Studies also show that women undergoing IVF have an inadequate understanding of their chance of live birth with IVF, and that most overestimate their chances, so it is important to do your research, understand the reasons for IVF failure and note that the success rates can differ depending on age, fresh vs frozen embryo transfer and various other factors. Chances of success can be improved with the right preparation, a healthy diet and the use of research-backed fertility supplements. Always discuss your individual chances with your fertility specialist.

The process

In conventional IVF and in ICSI, the woman is stimulated with drugs to achieve the development of many follicles containing eggs. This requires careful monitoring, daily injections and is an intense process. In IVF, once the eggs have been retrieved, they are combined with a prepared sample of the partner’s (or donor’s) sperm and cultured in an incubated, carefully controlled environment. Thousands of sperm cells are introduced to each egg, and sperm fertilise the eggs through the sperm’s motility and ability to penetrate the egg’s outer layer. When it comes to ICSI, however, the fertilisation process is more controlled and precise. Each mature egg is held in place under a powerful microscope while a single, healthy sperm cell is carefully selected and immobilised. Using specialised equipment, the selected sperm cell is then injected directly into the egg, removing the need for natural sperm penetration. This additional step in the ICSI process is what sets it apart from traditional IVF. The IVF process can take several weeks, while ICSI adds an additional step to the procedure.

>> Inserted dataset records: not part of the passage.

/-! ## Decoding: packets written out bit by bit from R82 to R85 -/

theorem test_decode_derive : decode [0b00000001, 0b00000010, 0b10101011, 0b11001101, 0b00000010] =
    .packet (.derive [0xAB, 0xCD]) [0x02] := by decide
theorem test_decode_derive_empty : decode [0b00000001, 0b00000000] = .packet (.derive []) [] := by decide
theorem test_decode_rdks : decode [0b00000010] = .packet .rdks [] := by decide
theorem test_decode_rndf : decode [0b00000011, 0x12, 0x34, 0x56, 0x78, 0xAB, 0xCD, 0xEF, 0x01, 0x23, 0x45] =
    .packet (.rndf 0x12345678 0xABCDEF012345) [] := by decide
theorem test_decode_encb : decode [0b00000100, 0x80, 0, 0, 0, 0, 0, 0, 0x01] =
    .packet (.encb 0x8000000000000001) [] := by decide
theorem test_decode_decb : decode [0b00000101, 0x80, 0, 0, 0, 0, 0, 0, 0x01] =
    .packet (.decb 0x8000000000000001) [] := by decide
theorem test_decode_encs : decode [0b00000110, 0, 0, 0, 0b00000010, 0x41, 0x42, 0x43] =
    .packet (.encs [0x41, 0x42]) [0x43] := by decide
theorem test_decode_decs : decode [0b00000111, 0, 0, 0, 0b00000001, 0x41] = .packet (.decs [0x41]) [] := by decide
theorem test_decode_decs_length_is_big_endian : decode [0b00000111, 0, 0, 0b00000001, 0, 0x41] = .incompletePacket := by
  decide
theorem test_decode_rst : decode [0b00001000] = .packet .rst [] := by decide
theorem test_decode_rdst : decode [0b00001001, 0b00001000] = .packet .rdst [0x08] := by decide
theorem test_decode_illegal : decode [0x00] = .illegalOpcode 0x00 [] ∧ decode [0x0A, 0x01] = .illegalOpcode 0x0A [0x01] ∧
    decode [0xFF] = .illegalOpcode 0xFF [] := by decide

/-! ## The table's words, and the packet placed where the next step takes it -/

theorem test_decodeTableWord : decodeTableWord 8 0x01 = some (.derive []) ∧ decodeTableWord 8 0x03 = some (.rndf 0 0) ∧
    decodeTableWord 8 0x04 = some (.encb 0) ∧ decodeTableWord 8 0x06 = some (.encs []) ∧
    decodeTableWord 8 0x09 = some .rdst ∧ decodeTableWord 8 0x0A = none ∧ decodeTableWord 8 0x00 = none := by decide
theorem test_withFetchWord_runs_rdst : seen (step (State.reset.withFetchWord 8 0x09)) = some ([0x00, 0x00], [], 0x00, false) := by
  decide

/-! ## Text form (R93) -/

theorem test_assembly : (Instr.rndf 0xF0AAF0AA 0x1B02EFFC7072).assembly = "RNDF F0AAF0AA, 1B02EFFC7072" ∧
    (Instr.derive []).assembly = "DERIVE" ∧ Instr.rdst.assembly = "RDST" ∧
    (Instr.decs [0x97, 0x6F, 0x7F, 0xFE, 0xA9, 0x42, 0x67, 0x6C]).assembly = "DECS 976F7FFEA942676C" := by decide

/-! ## Commands: one step each (spec/95_test_vectors.md) -/

/-- Vector K1, subkeys 1 and 16; program 1, row 1. -/
theorem test_derive_stores_K1 :
    subkeyAfter 1 (step (sending [0x01, 0x08, 0x13, 0x34, 0x57, 0x79, 0x9B, 0xBC, 0xDF, 0xF1])) = some 0x1B02EFFC7072 ∧
    subkeyAfter 16 (step (sending [0x01, 0x08, 0x13, 0x34, 0x57, 0x79, 0x9B, 0xBC, 0xDF, 0xF1])) = some 0xCB3D8B0E17F5 ∧
    seen (step (sending [0x01, 0x08, 0x13, 0x34, 0x57, 0x79, 0x9B, 0xBC, 0xDF, 0xF1])) = some ([0x00], [], 0x01, false) := by
  decide +kernel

IVF or ICSI: Which treatment is best for you?

When considering IVF or ICSI, it’s important to balance the potential benefits, potential harm, and associated costs to provide the best value for each individual case. Your specialist will be of great help here. The decision to pursue IVF or ICSI depends on various factors, including the cause of infertility, previous treatment outcomes, and personal preferences. For the majority of people with no issues with male factor infertility, ICSI will not increase chances of pregnancy but will increase the cost. 

However, ICSI is often recommended for couples with extremely low sperm count, poor sperm morphology (abnormal shape), poor sperm motility (impaired movement) or those who have experienced fertilisation issues during previous IVF cycles. Whereas, for couples with unexplained infertility or female factor infertility, traditional IVF may be the preferred approach, as ICSI may not offer clear advantages.

ICSI is also recommended when sperm needs to be surgically extracted from the testicles or epididymis.

There are risks and side effects that should also be considered when researching fertility treatments. For example, there are concerns that ICSI may increase the chances of some developmental defects in children. Although the risk is considered minimal, couples may want to discuss this and consider this factor carefully before proceeding.

Both IVF and ICSI are effective assisted reproductive technologies that offer hope to couples dealing with infertility. While IVF is a more generalised approach, ICSI is specifically designed to address male-factor infertility issues. Understanding the differences between these treatments can help couples make an informed decision, in consultation with their fertility specialist, to choose the most appropriate option for their unique situation.